Yes most of this discussion was just a misunderstanding. What I tried to
propose, but failed to, was as simple new class layout:

NSObject -> GSTheme -> GSTiledTheme -> CustomTheme1
              |
              \->CustomTheme2

Where we would only provide the first three classes.

GSTheme will contain the old gui drawing code, plus some theme
infrastructure.

GSTiledTheme will contain tiled based drawing that falls back to GSTheme
drawing when no tiles are provided for the specific case.
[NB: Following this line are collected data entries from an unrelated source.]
/-- The wake condition of a saved group holds; one that was not in the lull waits for nothing. -/
def awayDue (s : State) (g : Group) : Bool :=
  match g.susp with
  | .lull (.count w n) _ => awayCount s g w ≤ n
  | .lull (.monitor pa t) _ => t ≤ readBytes s.mm.mem pa 8
  | .lull (.barrier id) _ => !(barrierOf s g.blk id).arrived.contains g.grpib
  | .lull (.grid id) _ => !(gridBar s g.blk id).arrived.contains g.grpib
  | .atBarrier id => !(barrierOf s g.blk id).arrived.contains g.grpib
  | _ => true

/-- A block is pending: not yet bound, or swapped with a wake condition that holds (R226, R229). -/
def blockPending (s : State) (b : Nat) : Bool :=
  let k := block s b
  k.st == .waiting || (k.st == .swapped && k.waiting.any fun p => awayDue s p.2)

/-! ## ERET (R271) -/

/-- The scratch pages of a block homed on a core of its span (R17). -/
def pagesOn (k : Block) (c : Nat) : List Nat :=
  (List.range ((k.scrSize + 16383) / 16384)).filter fun p => k.span.isEmpty || k.span.getD (p % k.span.length) c == c

/-- The groups of a block on a core are all swapped or retired: its pages there are unpinned, its tiles and its slot
entry are freed, and the block is swapped when none is resident (R271). -/
def leaveCore (s : State) (c b : Nat) : State :=
  if (blockGroups s b).any (fun g => g.core == c) then s
  else
    let away := (blockGroups s b).isEmpty
    let s := modBlock s b fun k =>
      { k with unpinned := k.unpinned ++ (pagesOn k c).filter (fun p => !k.unpinned.contains p),
               tiles := k.tiles.filter (fun p => p.1 / 16384 / 8 != c), hdrs := k.hdrs.filter (fun p => p.1 / 16 / 8 != c),
               hdrAge := k.hdrAge.filter (fun p => p.1 / 2 / 8 != c), tileBad := k.tileBad.filter (fun e => e / 16384 / 8 != c),
               st := if away then .swapped else k.st }
    freeSlot s c b

/-- The pieces of its image that were refused are written again: the first that is refused still, with the cause and sub-cause of the
fault, and those after it are left. -/
def writeUnsaved (w : Who) : List Piece → State → State × Option ((Nat × Nat) × List Piece)
  | [], s => (s, none)
  | p :: ps, s =>
    let r := imageStore s w p
    match r.2.2 with
    | some f => (r.1, some (f, p :: ps))
    | none => writeUnsaved { w with clk := r.2.1 } ps r.1

/-- The save's ERET (R271): after every store of the group, and every CADD, is performed, the group leaves its lane. A write of its image
that is refused faults like a store. -/
def eretSave (s : State) : State :=
  if storesDue s.cur || s.cur.ops.any (·.kind == .cadd) || (!s.cur.unsaved.isEmpty && deviceHeld s) then stallOn 21 true s
  else
    let g := s.cur
    match writeUnsaved (imageAgent g.core g.ctx g.lclk) g.unsaved s with
    | (s, some (f, ps)) => trapAt f.1 f.2 accStore false ((ps.head?.map (·.va)).getD 0) (modCur s fun g => { g with unsaved := ps })
    | (s, none) =>
      let s := modCur (countIssue s) fun g => { g with priv := false, st := .swapped, ops := [], unsaved := [] }
      leaveCore s g.core g.blk
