/-- The set of a line in its slice's share of the snoop filter: 4,096 sets of 16 (R255; the index is a DESIGN CHOICE, log 24). -/
def snoopSet (line : Nat) : Nat := line / 64 % 4096

/-- The lines of a slice's snoop filter that stand in the set of a line, in the order in which they were filled. -/
def snoopEntries (s : State) (line : Nat) : List (Nat × HostLine) :=
  (slice s (homeSlice line)).snoop.filter fun p => snoopSet p.1 == snoopSet line

/-- The entry of a list that was filled least recently. -/
def firstFilled : List (Nat × HostLine) → Option Nat
  | [] => none
  | p :: ps =>
    match firstFilled ps with
    | none => some p.1
    | some q => if p.2.filled ≤ (mget p.2 ps q).filled then some p.1 else some q

/-- What a load leaves the host holding is the host's choice (log 2): what it held, a shared copy, or the line owned. A line that it owns
it goes on to own, so that the slice keeps no data of it (R255). -/
def hostTakes (s : State) (line : Nat) : Option Bool :=
  if hostHolds s line = some true then some true
  else match Config.pick s.turn % 3 with
  | 0 => none
  | 1 => if (hostHolds s line).isSome then none else some false
  | _ => some true

/-- A port load reads as an untracked load (R148, R160); poison answers a fault or an uncorrectable error. -/
def portRead (s : State) (port pa n : Nat) : State :=
  match memFault s pa with
  | some f => portRefused s port pa f
  | none =>
    let s := portLine s port pa false
    if (badAt s pa n).isSome then send s 5 port pa [] else send s 4 port pa [readBytes s.mm.mem pa n]

/-- A host load that needs an entry in a full set waits for the back-invalidation of the least recently filled one
(R255). Of a line that it takes owned the slice keeps no data. -/
def hostLoad (s : State) (pa n : Nat) : State :=
  let line := pa / 128
  let h := homeSlice line
  match hostTakes s line with
  | none => portRead s 0 pa n
  | some owned =>
    let es := snoopEntries s line
    if (hostHolds s line).isNone && 16 ≤ es.length then
      match firstFilled es with
      | none => s
      | some v =>
        let s := if (mfind (slice s h).bisnp v).isSome then s else send s 1 0 (v * 128) []
        modSlice s h fun k => { k with bisnp := mmod [] k.bisnp v (· ++ [.portLoad 0 pa n]) }
    else
      let s := modSlice (portRead s 0 pa n) h fun k => { k with snoop := mset k.snoop line { owned := owned, filled := s.turn } }
      if owned ∧ (l2Line s line).isSome then evictLine s line else s

/-- PORT_LOAD (R148, R244, R255, R256, R297). It waits where the line is held (R158, R202, R249). A load of the host's through BAR0 reads
the mailbox and the capability mirror (R313); what is not reachable there reads 0 (PRESUMED, log 86). -/
def execPortLoad (port pa n : Nat) (s : State) : Out :=
  .next (
    if barRange port pa n then send s 4 0 pa [if inBar0 (pa - mmioBase) then mmioRead s 0 pa n else 0]
    else if !portRange port pa n then s
    else if !portUp s port then portDown s port pa
    else if port = 0 && hostBarred s pa then send s 5 port pa []
    else if mustWait s none (pa / 128) false then pend s (.portLoad port pa n)
    else if port != 0 then portRead s port pa n
    else
      let h := homeSlice (pa / 128)
      match mfind (slice s h).bisnp (pa / 128) with
      | some _ => modSlice s h fun k => { k with bisnp := mmod [] k.bisnp (pa / 128) (· ++ [.portLoad 0 pa n]) }
      | none => hostLoad s pa n)

/-- BISNP_RESPONSE (R256): the data that an owner returns is placed, the entry is freed, and the requests held are served
as fresh ones. -/
def execBisnpResponse (line : Nat) (data : Option Nat) (s : State) : Out :=
  .next (
    let h := homeSlice line
    match mfind (slice s h).bisnp line with
    | none => s
    | some held =>
      let s := match data, hostHolds s line with
        | some x, some true => (placeStore s 0 (line * 128) 128 x).1
        | _, _ => s
      let s := modSlice s h fun k => { k with bisnp := mdel k.bisnp line, snoop := mdel k.snoop line }
      held.foldl pend s)

/-- HOST_SNOOP (R254): the device holds no host line. -/
def execHostSnoop (line : Nat) (s : State) : Out := .next (send s 7 0 (line * 128) [])

/-- The value that a UALink atomic request writes (R176, R178): the integer operations. -/
def portAtom (aop n old x e : Nat) : Option Nat :=
  match aop with
  | 0 => some (atomSum n old x)
  | 2 => some (atomMinS n old x)
  | 3 => some (atomMaxS n old x)
  | 4 => some (atomMinU old x)
  | 5 => some (atomMaxU old x)
  | 6 => some (old &&& x)
  | 7 => some (old ||| x)
  | 8 => some (old ^^^ x)
  | 9 => some x
  | 10 => some (if old = e then x else old)
  | _ => none

/-- PORT_ATOMIC (R178): a peer's request on a word of 4 or 8 bytes, at its slice as a port store is; the old value
answers it. It waits where the line is held (R158, R202, R249). -/
def execPortAtomic (port pa aop n data cmp : Nat) (s : State) : Out :=
  .next (
    if port = 0 || !portRange port pa n || (n != 4 && n != 8) || pa % n != 0 || !portUp s port then s
    else if mustWait s none (pa / 128) true then pend s (.portAtomic port pa aop n data cmp)
    else
      match memFault s pa with
      | some f => portRefused s port pa f
      | none =>
        let s' := portLine s port pa true
        let old := readBytes s'.mm.mem pa n
        match portAtom aop n old (lowBytes n data) (lowBytes n cmp) with
        | none => s
        | some x =>
          let bad := (badAt s' pa n).isSome
          let s := stayBad (if aop = 9 then none else badAt s' pa n) pa n (placeStore s' port pa n x).1
          if bad then send s 5 port pa [] else send s 6 port pa [old])

/-! ## Links (R297) -/

/-- The unit of a port in the error log (R317). -/
def linkUnit (port : Nat) : Nat := if port = 0 then 9 else 10

/-- A link event in the error log (R317). -/
def logLink (s : State) (port lane : Nat) : State := logError s 5 (linkUnit port) (port - 1) 0 0 [BitVec.ofNat 32 ((port - 1) % 32 + lane % 32 * 32)]

/-- LINK_FLIT_CRC_ERROR (R295, R297): the flit is replayed and the error counted against its lane. Whether the errors
before it lie within 1 ms is free (log 2). -/
def execLinkFlitCrcError (port lane : Nat) (s : State) : Out :=
  .next (
    if 19 ≤ port then s
    else
      let n := if Config.freeBit (freeIx s 30) then 1 else mget 0 (link s port).crc lane + 1
      let s := logError (modLink s port fun k => { k with crc := mset k.crc lane n }) 1 (linkUnit port) (port - 1) 0 0 []
      if 16 ≤ n then pend s (.laneFailing port lane) else s)

/-- LANE_FAILING (R297): the port moves to half width without the half that holds the lane. -/
def execLaneFailing (port lane : Nat) (s : State) : Out :=
  .next (
    if mget 0 (link s port).crc lane < 16 || (link s port).failing.contains lane then s
    else logLink (modLink s port fun k =>
      { k with crc := mdel k.crc lane, failing := k.failing ++ [lane], half := true }) port lane)

/-- The peers that a UALink port leads to and that no other working port does (R297, R315). -/
def cutOff (s : State) (port : Nat) : List Nat :=
  (s.fw.podmap.filter fun p =>
    p.2.getLsbD 31 && !p.2.getLsbD 30 && p.2.getLsbD port && (List.range 18).all fun q => !p.2.getLsbD q || (link s (q + 1)).down).map (·.1)

/-- LINK_RETRAIN (R297): with the repair applied; the third failure marks the port down, and a peer that no port reaches
any more counts as silent. -/
def execLinkRetrain (port : Nat) (ok : Bool) (s : State) : Out :=
  .next (
    if 19 ≤ port || (link s port).down then s
    else if ok then modLink s port fun k => { k with retries := 0, half := k.half || !k.failing.isEmpty }
    else if (link s port).retries < 2 then modLink s port fun k => { k with retries := k.retries + 1 }
    else
      let s := logLink (modLink s port fun k => { k with retries := 0, down := true }) port 0
      if port = 0 then s
      else (cutOff s (port - 1)).foldl (fun s k =>
        pend { s with fw := { s.fw with missed := mset s.fw.missed k 4 } } (.peerFence k)) s)

/-- LINK_RESTORED (R297). -/
def execLinkRestored (port : Nat) (s : State) : Out :=
  .next (if (link s port).down then modLink s port fun k => { k with down := false, retries := 0 } else s)

/-- A running copy one of whose reads is answered with poison: it parks with sub-cause 15. The address of that read is free (log 2). -/
def poisonCopy (s : State) (core gid op : Nat) : State :=
  match (Machine.core s core).cpyq with
  | c :: _ =>
    if c.started && c.gid == gid && c.opId == op && !unitsDone s c then
      parkCopy s core c 15 false (Config.pick (freeIx s 31) % 2 ^ 58)
    else s
  | [] => s

/-- MESH_FLIT_CRC_ERROR (R295): a flit is retransmitted; after 8 failures the access, of a group or of one of its copies, is answered
with poison, of sub-cause 3 (DESIGN CHOICE, log 81), and the hop is logged as failed. -/
def execMeshFlitCrcError (hop fails gid op : Nat) (s : State) : Out :=
  .next (
    let s := logError s 1 8 hop 0 0 []
    if fails < 8 then s
    else
      let s := arrive s gid op [.load, .atom, .gld, .cread] (poisonDests 3 0xFFFFFFFF)
      let s := poisonCopy s (gid / 2048) gid op
      logError s 8 8 hop 0 0 [])

/-! ## Peers (R298) -/

/-- The neighbours that the pod map names (R315). -/
def neighbours (s : State) : List Nat :=
  (s.fw.podmap.filter fun p => p.2.getLsbD 31 && !p.2.getLsbD 30 && p.2.getLsbD 29).map (·.1)

/-- HEARTBEAT_SEND (R298): a beat to every neighbour; each has then missed one more, until its own arrives. -/
def execHeartbeatSend (s : State) : Out :=
  .next ((neighbours s).foldl (fun s k =>
    let n := mget 0 s.fw.missed k + 1
    let s := send { s with fw := { s.fw with missed := mset s.fw.missed k n } } 8 0 k []
    if 4 ≤ n && !s.fw.fenced.contains k then pend s (.peerFence k) else s)
    { s with io := { s.io with beats := s.io.beats + 1 } })

/-- HEARTBEAT_RECEIVE (R298): the count of missed beats restarts; a fence stays in force. -/
def execHeartbeatReceive (peer : Nat) (s : State) : Out :=
  .next (if (neighbours s).contains peer then { s with fw := { s.fw with missed := mdel s.fw.missed peer } } else s)

/-- A group waits in a FENCE at pod or span for an access to a peer. -/
def fenceWaits (s : State) (peer : Nat) (g : Group) : Bool :=
  (match g.st with
    | .stalled 21 _ => true
    | _ => false) &&
  g.ops.any (fun o => o.peers.any fun p => p.1 == peer) &&
  match fetchInstr (makeCur s (gidOf g)) with
  | .instr _ (.fenceFull z) _ => z == .pod || z == .span
  | .instr _ (.fenceAcq z) _ => z == .pod || z == .span
  | .instr _ (.fenceRel z) _ => z == .pod || z == .span
  | _ => false

/-- A group's outstanding loads from a peer return poison with SUB 5, in the threads that reached it (R298). -/
def poisonFrom (s : State) (peer gid : Nat) : State :=
  match group s gid with
  | none => s
  | some g =>
    g.ops.foldl (fun s o =>
      if o.peers.any fun p => p.1 == peer then
        let m := o.peers.foldl (fun m p => if p.1 = peer then m ||| p.2 else m) 0
        arrive s gid o.id [.load, .atom, .gld] (poisonDests 5 m)
      else s) s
This really is what I wanted to write in the first mail, I just
shouldn't write mails that late. In the future I will stick with coding
at that time :-)

Fred

Richard Frith-Macdonald wrote:
> On 12 Dec 2008, at 09:06, Andreas Schik wrote:
>> No. As Class2 inherits from Class1, each subclass of Class2 will
>> inherit from Class1 as well.
> 
> That was my suggestion ... Fred said 'these classes will inherit from
> another'
> 
>> And in how far would this be different? I think you both mean
>> basically the same.
> 
> Maybe so.
> 
>> The current solution at least does not allow the development of new
>> mechanisms that do not want to use tiles at all.
> 
> It does ... the new mechanisms simply don't need to use tiles.  I have
> test code that does that.
> 
>> Each call to super
>> will result at least in checking for tiles before falling back to the
>> low-level drawing.
> 
> True ... but that's invisible to the developer and a negligible overhead
> and it's a requirement for the general case (for other people to be able
> to alter/enhance the theme any way they like).
> 
> If a theme developer really wants to prevent other people from producing
> their own themes based on his/her theme than they can override the
> drawing code completely, but otherwise (what I'd consider a well behaved
> theme) their code would call the superclass implementation when thy
> don't want to do anything special.
> In fact, it's perfectly reasonable to implement a theme in which a
> drawing method will do some preliminary setup, then call the superclass
> implementation, then do some extra drawing on top of that.